A Brief History of the Crimea

• 26 December 1917: An independent Crimean Democratic Republic is established under Numan Çelebi Cihan’s leadership. • 23 February 1918: The Crimean Democratic Republic is dismantled by the Bolsheviks. • 18 October 1921: The Crimean Autonomous Soviet Socialist Republic (ASSR) is founded. • 18 May 1944: All the remaining Tatar population in the Crimea is deported to the east on Stalin’s orders. • 28 July 1946: The Crimean ASSR is dismantled and reduced to an oblast. • 19 February 1954: The Crimea is attached to the Ukrainian Soviet Socialist Republic. • 28 April 1956: The severe restrictions on the mobility of the Tatar population in exile are relieved, but permission to return to the Crimea is withheld. • 5 September 1967: The Crimean Tatars are rehabilitated by official decree, but their right to return to the Crimea is still denied. • 23-26 July 1987: Tatars stage a a four-day demonstration in Red Square, Moscow.
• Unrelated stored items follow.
-- ==== Sys2Proof/Machine/IdleGate.lean ====
section
/-! DEFINITION. The meaning of GATE (spec/42_idle_gate.md). -/

namespace Sys2Proof.Machine

open Sys2Proof

/-- GATE (R95): count idle snapshots, decide transmit or suppress; the result is `ret`. -/
def execGate (s : State) : Host.Outcome State Fault Refusal := .next (idleGate s)

end Sys2Proof.Machine
end

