/-- Settles O2, by the branches of the decoder: the third is the frame's, the seventh the frame word's, the eighth a lone bit's. -/
theorem decodedRunIsItsEncoding : Obligations.DecodedRunIsItsEncoding := by
  intro slot syms i h
  unfold decodeRun at h
  split at h
  case h_1 => cases h
  case h_2 => cases h; exact .inl rfl
  case h_3 =>
    split at h
    case h_1 v hv => cases h; rw [decodeBits_eq_ok_iff.mp hv]; exact .inl rfl
    case h_2 => cases h
  case h_4 => cases h
  case h_5 => cases h; exact .inl rfl
  case h_6 => cases h
  case h_7 =>
    split at h
    case h_1 v hv => cases h; rw [decodeBits_eq_ok_iff.mp hv]; exact .inl rfl
    case h_2 => cases h
  case h_8 h0 _ _ h1 =>
    split at h
    case isTrue => cases h
    case isFalse =>
      have hlow : 2 ≤ slot := (Nat.two_le_iff slot).mpr ⟨h0, h1⟩
      have hhigh : slot ≤ 25 := by omega
      split at h
      case h_1 => cases h; exact .inr ⟨hlow, hhigh, .inl ⟨rfl, rfl⟩⟩
      case h_2 => cases h; exact .inr ⟨hlow, hhigh, .inr ⟨rfl, rfl⟩⟩
      case h_3 => cases h
  case h_9 => cases h

/-- Settles O7: a run at slot 1 is rejected as its word is, and a frame that is read is the encoder's own run of 26 symbols. -/
theorem illFormedRunsRejected : Obligations.IllFormedRunsRejected := by
  refine ⟨fun w hid => ?_, fun w hid hcheck => ?_, fun syms v hlen h => ?_⟩
  · rw [decodeRun_bitSyms, decodeFrameWord, if_pos hid]
    rfl
  · rw [decodeRun_bitSyms, decodeFrameWord, hid, if_neg hcheck]
    rfl
  · obtain hown | ⟨hslot, -⟩ := decodedRunIsItsEncoding _ _ _ h
    · cases hown
      exact hlen (Laws.frameSyms_length v)
    · omega

/-- Settles O8: the marks of a frame are read as its bit slots are. -/
theorem receiverInverse : Obligations.ReceiverInverse := by
  intro p v h
  rw [Machine.pulseList, frameSyms, decodeMarks_of_bitSyms h, decodeFrameWord_eq_ok_iff.mpr rfl]
  rfl

/-- Settles O9, item by item. -/
theorem tableWordRoundTrip : Obligations.TableWordRoundTrip := by
  intro i nbits w h
  cases i with
  | frame v => cases h; rw [decodeTableWord_hdr_bits, ← frameSyms, decodeRun_frame]; rfl
  | txw v => cases h; rw [decodeTableWord_bits, decodeRun_frameWord]; rfl
  | zero | one | id => cases h; rfl
  | _ => cases h

/-- Settles O10: the two words are the frame words of their snapshots, the symbols decode by R61's table. -/
theorem sampleWordsDecode : Obligations.SampleWordsDecode :=
  ⟨tableWordRoundTrip (.txw 0x005) 32 0x0005FFA rfl, tableWordRoundTrip (.txw 0xA5C) 32 0x0A5C5A3 rfl,
    tableWordRoundTrip .zero 8 0 rfl, tableWordRoundTrip .one 8 1 rfl, rfl, rfl⟩

/-- Settles O45: out of reset and HALT, a presented word is the step's. -/
theorem stepRunsPresentedWord : Obligations.StepRunsPresentedWord := by
  intro s nbits w hreset hhalt
  have hstep : Machine.step (s.withFetchWord nbits w) = Machine.runWord nbits w { s with port := none } := by
    simp [Machine.step, Machine.State.withFetchWord, Machine.presentWord, Machine.runStep, hreset, hhalt]
  rw [hstep, Machine.runWord]
  exact ⟨fun i hi => by rw [hi], fun hnone => by rw [hnone]⟩

end Sys2Proof
end

section
/-! PROOF. The frame's layout (O3, O4) and its totals (O5): a frame is the header, the id bit, the snapshot's bits and their
complements. -/

namespace Sys2Proof

/-! ### The frame as a run of bits (spec/30_encoding.md R60, R64, R65) -/

/-- The bits of a snapshot as they go out, bit 11 first (R65). -/
def snapshotOrder (v : Snapshot) : List Bool := (List.range 12).map fun j => v.getLsbD (11 - j)

theorem snapshotOrder_length (v : Snapshot) : (snapshotOrder v).length = 12 := by simp [snapshotOrder]

theorem snapshotOrder_get (v : Snapshot) {j : Nat} (h : j < 12) : (snapshotOrder v)[j]? = some (v.getLsbD (11 - j)) := by
  simp [snapshotOrder, h]

/-- The bits of a frame word as they go out: the id bit 0, the snapshot's bits, their complements. -/
theorem frameWord_order (v : Snapshot) :
    ((List.range 25).map fun i => (frameWord v).getLsbD (24 - i)) = false :: (snapshotOrder v ++ (snapshotOrder v).map (!·)) := by
  have hsplit : List.range 25 = 0 :: ((List.range 12).map (1 + ·) ++ (List.range 12).map (13 + ·)) := by decide
  have hdata : ∀ j ∈ List.range 12, (frameWord v).getLsbD (24 - (1 + j)) = v.getLsbD (11 - j) := by
    intro j hj
    have hj := List.mem_range.mp hj
    rw [show 24 - (1 + j) = 12 + (11 - j) by omega, frameWord_data_bit v _ (by omega)]
  have hcheck : ∀ j ∈ List.range 12, (frameWord v).getLsbD (24 - (13 + j)) = !v.getLsbD (11 - j) := by
    intro j _
    rw [show 24 - (13 + j) = 11 - j by omega, frameWord_check_bit v _ (by omega)]
  rw [hsplit, List.map_cons, List.map_append, snapshotOrder]
  simp only [List.map_map]
  exact congrArg₂ List.cons (frameWord_id_bit v)
    (congrArg₂ (· ++ ·) (List.map_congr_left hdata) (List.map_congr_left hcheck))

/-- A frame is the header and the symbols of 25 bits: 0, the snapshot's bits, their complements. -/
theorem frameSyms_eq (v : Snapshot) :
    frameSyms v = .hdr :: (false :: (snapshotOrder v ++ (snapshotOrder v).map (!·))).map symOf := by
  rw [frameSyms, bitSyms_eq_map, frameWord_order]

/-- Bit slot `s` carries bit `25 - s` of the word (R65). -/
theorem bitSyms_get (w : FrameWord) {s : Nat} (h1 : 1 ≤ s) (h25 : s ≤ 25) :
    (bitSyms w)[s - 1]? = some (symOf (w.getLsbD (25 - s))) := by
  have hlt : s - 1 < 25 := by omega
  have hbit : 24 - (s - 1) = 25 - s := by omega
  simp [bitSyms, hlt, hbit]

/-- R65's number: with the data above the check, `v * 4096 + (4095 - v)`. -/
theorem frameWord_toNat (v : Snapshot) : (frameWord v).toNat = v.toNat * 4096 + (4095 - v.toNat) := by
  have hv := v.isLt
  have hcheck : (checkField v).toNat = 4095 - v.toNat := by rw [checkField, BitVec.toNat_not]
  have happend : (frameWord v).toNat = (v.toNat <<< 12) ||| (checkField v).toNat := by
    change ((0#1 ++ v) ++ checkField v : BitVec (1 + 12 + 12)).toNat = _
    rw [BitVec.toNat_append, BitVec.toNat_append]
    simp
  rw [happend, ← Nat.shiftLeft_add_eq_or_of_lt (checkField v).isLt, hcheck, Nat.shiftLeft_eq]

/-- Settles O3, field by field. -/
theorem frameWordAndCheckField : Obligations.FrameWordAndCheckField := by
  intro v
  refine ⟨?_, fun i hi => ?_, frameWord_id_bit v, frameWord_data v, frameWord_check v, fun s => bitSyms_get _, frameWord_toNat v⟩
  · exact (BitVec.and_allOnes).symm
  · simp [checkField, hi]

namespace Machine

/-! ### The pulse list (R66) -/

/-- A pulse list is the header's pair and the pairs of 25 bits: 0, the snapshot's bits, their complements. -/
theorem pulseList_eq (p : Params) (v : Snapshot) :
    pulseList p v = p.dur .hdr ::
      ((false :: (snapshotOrder v ++ (snapshotOrder v).map (!·))).map symOf).map p.dur := by
  rw [pulseList, frameSyms_eq, List.map_cons]

theorem dur_symOf (p : Params) (b : Bool) :
    p.dur (symOf b) = if b then ⟨p.tOneMark, p.tOneSpace⟩ else ⟨p.tZeroMark, p.tZeroSpace⟩ := by
  cases b <;> rfl

/-- Data slot `2 + j` holds the pair of snapshot bit `11 - j`. -/
theorem pulseList_data (p : Params) (v : Snapshot) {j : Nat} (h : j < 12) :
    (pulseList p v)[2 + j]? = some (p.dur (symOf (v.getLsbD (11 - j)))) := by
  have hj : j < (snapshotOrder v).length := by rwa [snapshotOrder_length]
  rw [pulseList_eq, Nat.add_comm 2 j]
  simp only [List.map_cons, List.getElem?_cons_succ, List.getElem?_map]
  rw [List.getElem?_append_left hj, snapshotOrder_get v h]
  rfl
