-- ==== Sys2Proof/Machine/Assembly.lean ====
section
/-! DEFINITION. The written form of every word (30_encoding.md R93, R94). It has no effect on the machine: no step reads
it. -/

namespace Sys2Proof.Machine

/-- An operand as R93 writes it: a register, a keyword, or a number of a field's width. -/
inductive AsmOperand where
  | reg (x : RegIx)
  | keyI
  | keyDT
  | keyST
  | keyK
  | keyF
  | keyB
  /-- `[I]`, memory at I -/
  | memI
  | nibble (n : BitVec 4)
  | byte (nn : Byte)
  | addr (nnn : BitVec 12)
  | word (w : Word)
deriving DecidableEq, Repr

/-- `MNEMONIC op1, op2, op3` (R93). -/
structure AsmLine where
  mnemonic : String
  operands : List AsmOperand
deriving DecidableEq, Repr

/-- The syntax column of R93, a row for each pattern. `SHR` and `SHL` name VY whether or not it is read, and the offset
jump names V0 whatever register is added. -/
def asmLine : Instr → AsmLine
  | .cls => ⟨"CLS", []⟩
  | .ret => ⟨"RET", []⟩
  | .jp nnn => ⟨"JP", [.addr nnn]⟩
  | .call nnn => ⟨"CALL", [.addr nnn]⟩
  | .seImm x nn => ⟨"SE", [.reg x, .byte nn]⟩
  | .sneImm x nn => ⟨"SNE", [.reg x, .byte nn]⟩
  | .seReg x y => ⟨"SE", [.reg x, .reg y]⟩
  | .ldImm x nn => ⟨"LD", [.reg x, .byte nn]⟩
  | .addImm x nn => ⟨"ADD", [.reg x, .byte nn]⟩
  | .ldReg x y => ⟨"LD", [.reg x, .reg y]⟩
  | .orReg x y => ⟨"OR", [.reg x, .reg y]⟩
  | .andReg x y => ⟨"AND", [.reg x, .reg y]⟩
  | .xorReg x y => ⟨"XOR", [.reg x, .reg y]⟩
  | .addReg x y => ⟨"ADD", [.reg x, .reg y]⟩
  | .sub x y => ⟨"SUB", [.reg x, .reg y]⟩
  | .shr x y => ⟨"SHR", [.reg x, .reg y]⟩
  | .subn x y => ⟨"SUBN", [.reg x, .reg y]⟩
  | .shl x y => ⟨"SHL", [.reg x, .reg y]⟩
  | .sneReg x y => ⟨"SNE", [.reg x, .reg y]⟩
  | .ldI nnn => ⟨"LD", [.keyI, .addr nnn]⟩
  | .jpV0 nnn => ⟨"JP", [.reg 0, .addr nnn]⟩
  | .rnd x nn => ⟨"RND", [.reg x, .byte nn]⟩
  | .drw x y n => ⟨"DRW", [.reg x, .reg y, .nibble n]⟩
  | .skp x => ⟨"SKP", [.reg x]⟩
  | .sknp x => ⟨"SKNP", [.reg x]⟩
  | .ldVxDt x => ⟨"LD", [.reg x, .keyDT]⟩
  | .ldVxK x => ⟨"LD", [.reg x, .keyK]⟩
  | .ldDtVx x => ⟨"LD", [.keyDT, .reg x]⟩
  | .ldStVx x => ⟨"LD", [.keyST, .reg x]⟩
  | .addIVx x => ⟨"ADD", [.keyI, .reg x]⟩
  | .ldFVx x => ⟨"LD", [.keyF, .reg x]⟩
  | .ldBVx x => ⟨"LD", [.keyB, .reg x]⟩
  | .ldMemVx x => ⟨"LD", [.memI, .reg x]⟩
  | .ldVxMem x => ⟨"LD", [.reg x, .memI]⟩

/-- The written form of a word: its instruction's, or `DW 0xhhhh` for an unknown word (R93). -/
def asmWord (c : Config) (op : Word) : AsmLine :=
  match decode c op with
  | .instr i => asmLine i
  | .rejected _ => ⟨"DW", [.word op]⟩

/-- The `k` lowest hexadecimal digits of `n`, in capitals (log 19). -/
def hexDigits : Nat → Nat → String
  | 0, _ => ""
  | k + 1, n => hexDigits k (n / 16) ++
    ["0", "1", "2", "3", "4", "5", "6", "7", "8", "9", "A", "B", "C", "D", "E", "F"].getD (n % 16) ""

/-- An operand's text: "registers `V0`..`VF`", the keywords, "numbers are hexadecimal with `0x`" (R93), with one digit
for every four bits of the field (log 19). -/
def AsmOperand.text : AsmOperand → String
  | .reg x => "V" ++ hexDigits 1 x.toNat
  | .keyI => "I"
  | .keyDT => "DT"
  | .keyST => "ST"
  | .keyK => "K"
  | .keyF => "F"
  | .keyB => "B"
  | .memI => "[I]"
  | .nibble n => "0x" ++ hexDigits 1 n.toNat
  | .byte nn => "0x" ++ hexDigits 2 nn.toNat
  | .addr nnn => "0x" ++ hexDigits 3 nnn.toNat
  | .word w => "0x" ++ hexDigits 4 w.toNat

/-- The operands' texts with `, ` between them. -/
def operandsText : List AsmOperand → String
  | [] => ""
  | [a] => a.text
  | a :: b :: rest => a.text ++ ", " ++ operandsText (b :: rest)

/-- A line's text: "`MNEMONIC op1, op2, op3`" (R93). -/
def AsmLine.text (l : AsmLine) : String :=
  if l.operands = [] then l.mnemonic else l.mnemonic ++ " " ++ operandsText l.operands

end Sys2Proof.Machine
end

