-- ==== Sys2Proof/Laws/Decode.lean ====
section
/-! SUPPORT. The fields of a formatted word are the fields it was written from (R82), and what the decoder's answer says
about the row it came from (R84). -/

namespace Sys2Proof

/-! ### Bits of the formats -/

theorem getLsbD_formatA (c : BitVec 4) (nnn : BitVec 12) (i : Nat) :
    (formatA c nnn).getLsbD i = if i < 12 then nnn.getLsbD i else c.getLsbD (i - 12) :=
  BitVec.getLsbD_append

theorem getLsbD_formatXNN (c : BitVec 4) (x : RegIx) (nn : Byte) (i : Nat) :
    (formatXNN c x nn).getLsbD i =
      if i < 12 then (if i < 8 then nn.getLsbD i else x.getLsbD (i - 8)) else c.getLsbD (i - 12) := by
  rw [← show (x ++ nn : BitVec 12).getLsbD i = _ from BitVec.getLsbD_append]
  exact getLsbD_formatA c (x ++ nn) i

theorem getLsbD_formatXYN (c : BitVec 4) (x y : RegIx) (n : BitVec 4) (i : Nat) :
    (formatXYN c x y n).getLsbD i =
      if i < 12 then (if i < 8 then (if i < 4 then n.getLsbD i else y.getLsbD (i - 4)) else x.getLsbD (i - 8))
      else c.getLsbD (i - 12) := by
  rw [← show (y ++ n : Byte).getLsbD i = _ from BitVec.getLsbD_append]
  exact getLsbD_formatXNN c x (y ++ n) i

/-! ### Fields of the formats -/

@[simp] theorem fieldNNN_formatA (c : BitVec 4) (nnn : BitVec 12) : fieldNNN (formatA c nnn) = nnn := by
  apply BitVec.eq_of_getLsbD_eq
  intro i hi
  simp [fieldNNN, getLsbD_formatA, hi]

@[simp] theorem fieldX_formatXNN (c : BitVec 4) (x : RegIx) (nn : Byte) : fieldX (formatXNN c x nn) = x := by
  apply BitVec.eq_of_getLsbD_eq
  intro i hi
  simp [fieldX, getLsbD_formatXNN, hi, show 8 + i < 12 by omega]

@[simp] theorem fieldNN_formatXNN (c : BitVec 4) (x : RegIx) (nn : Byte) : fieldNN (formatXNN c x nn) = nn := by
  apply BitVec.eq_of_getLsbD_eq
  intro i hi
  simp [fieldNN, getLsbD_formatXNN, hi, show i < 12 by omega]

@[simp] theorem fieldX_formatXYN (c : BitVec 4) (x y : RegIx) (n : BitVec 4) : fieldX (formatXYN c x y n) = x :=
  fieldX_formatXNN c x (y ++ n)

@[simp] theorem fieldY_formatXYN (c : BitVec 4) (x y : RegIx) (n : BitVec 4) : fieldY (formatXYN c x y n) = y := by
  apply BitVec.eq_of_getLsbD_eq
  intro i hi
  simp [fieldY, getLsbD_formatXYN, hi, show 4 + i < 12 by omega, show 4 + i < 8 by omega]

@[simp] theorem fieldN_formatXYN (c : BitVec 4) (x y : RegIx) (n : BitVec 4) : fieldN (formatXYN c x y n) = n := by
  apply BitVec.eq_of_getLsbD_eq
  intro i hi
  simp [fieldN, getLsbD_formatXYN, hi, show i < 12 by omega, show i < 8 by omega]

/-! ### Formats under the masks of R84 -/

theorem nibbleOnes : ∀ j < 4, BitVec.getLsbD (0xF : BitVec 4) j = true := by decide
theorem byteOnes : ∀ j < 8, BitVec.getLsbD (0xFF : Byte) j = true := by decide

/-- Under the class mask only the class nibble is left. -/
theorem formatA_mask (c : BitVec 4) (nnn : BitVec 12) : formatA c nnn &&& 0xF000 = formatA c 0 := by
  have h : formatA 0xF 0 = 0xF000 := by decide
  apply BitVec.eq_of_getLsbD_eq
  intro i hi
  rw [← h, BitVec.getLsbD_and, getLsbD_formatA, getLsbD_formatA, getLsbD_formatA]
  split
  · simp
  · rw [nibbleOnes _ (by omega), Bool.and_true]

/-- Under the class and low-byte mask the class and the low byte are left. -/
theorem formatXNN_mask (c : BitVec 4) (x : RegIx) (nn : Byte) : formatXNN c x nn &&& 0xF0FF = formatXNN c 0 nn := by
  have h : formatXNN 0xF 0 0xFF = 0xF0FF := by decide
  apply BitVec.eq_of_getLsbD_eq
  intro i hi
  rw [← h, BitVec.getLsbD_and, getLsbD_formatXNN, getLsbD_formatXNN, getLsbD_formatXNN]
  split
  · split
    · rw [byteOnes _ (by assumption), Bool.and_true]
    · simp
  · rw [nibbleOnes _ (by omega), Bool.and_true]

/-- Under the class and low-nibble mask the class and the low nibble are left. -/
theorem formatXYN_mask (c : BitVec 4) (x y : RegIx) (n : BitVec 4) :
    formatXYN c x y n &&& 0xF00F = formatXYN c 0 0 n := by
  have h : formatXYN 0xF 0 0 0xF = 0xF00F := by decide
  apply BitVec.eq_of_getLsbD_eq
  intro i hi
  rw [← h, BitVec.getLsbD_and, getLsbD_formatXYN, getLsbD_formatXYN, getLsbD_formatXYN]
  split
  · split
    · split
      · rw [nibbleOnes _ (by assumption), Bool.and_true]
      · simp
    · simp
  · rw [nibbleOnes _ (by omega), Bool.and_true]

theorem formatXNN_classMask (c : BitVec 4) (x : RegIx) (nn : Byte) : formatXNN c x nn &&& 0xF000 = formatA c 0 :=
  formatA_mask c (x ++ nn)

theorem formatXYN_classMask (c : BitVec 4) (x y : RegIx) (n : BitVec 4) :
    formatXYN c x y n &&& 0xF000 = formatA c 0 := formatA_mask c _

/-- A decoded instruction was built by a row that its word matches, and is well-formed. -/
theorem decode_instr {c : Config} {op : Word} {i : Instr} (h : decode c op = .instr i) :
    ∃ r ∈ opcodeTable, r.matchesWord op = true ∧ r.build op = i ∧ i.wellFormed c = true := by
  unfold decode at h
  split at h
  · cases h
  · rename_i r hr
    split at h
    · cases h
      exact ⟨r, List.mem_of_find?_eq_some hr, by simpa using List.find?_some hr, rfl, by assumption⟩
    · cases h

theorem getLsbD_bigEndian (hi lo : Byte) (i : Nat) :
    (bigEndian hi lo).getLsbD i = if i < 8 then lo.getLsbD i else hi.getLsbD (i - 8) :=
  BitVec.getLsbD_append

/-- A word is its two bytes, high byte first (R54). -/
@[simp] theorem bigEndian_bytes (w : Word) : bigEndian (highByte w) (lowByte w) = w := by
  apply BitVec.eq_of_getLsbD_eq
  intro i hi
  rw [getLsbD_bigEndian]
  split
  · simp [lowByte, show i < 8 by assumption]
  · simp [highByte, show i - 8 < 8 by omega, show 8 + (i - 8) = i by omega]

end Sys2Proof
end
Afterward, they begin to return to the Crimea in thousands, despite continuing attempts by the authorities to hinder them. • 12 February 1991: An Autonomous Republic of Crimea, attached to the Ukraine, is established. The Tatars’ return to the peninsula continues; their numbers reach 12% of the total population of Crimea by 2014. • 11, 16, 18 March 2014: Following demonstrations by pro-Russian and pro-EU groups, the pro-Russian parliament of the Autonomous Republic of Crimea declares its independence. Five days later, with a referendum boycotted by the Tatars, the Crimea joins the Russian federation. This is ratified by the Russian President Vladimir Putin on 18 March.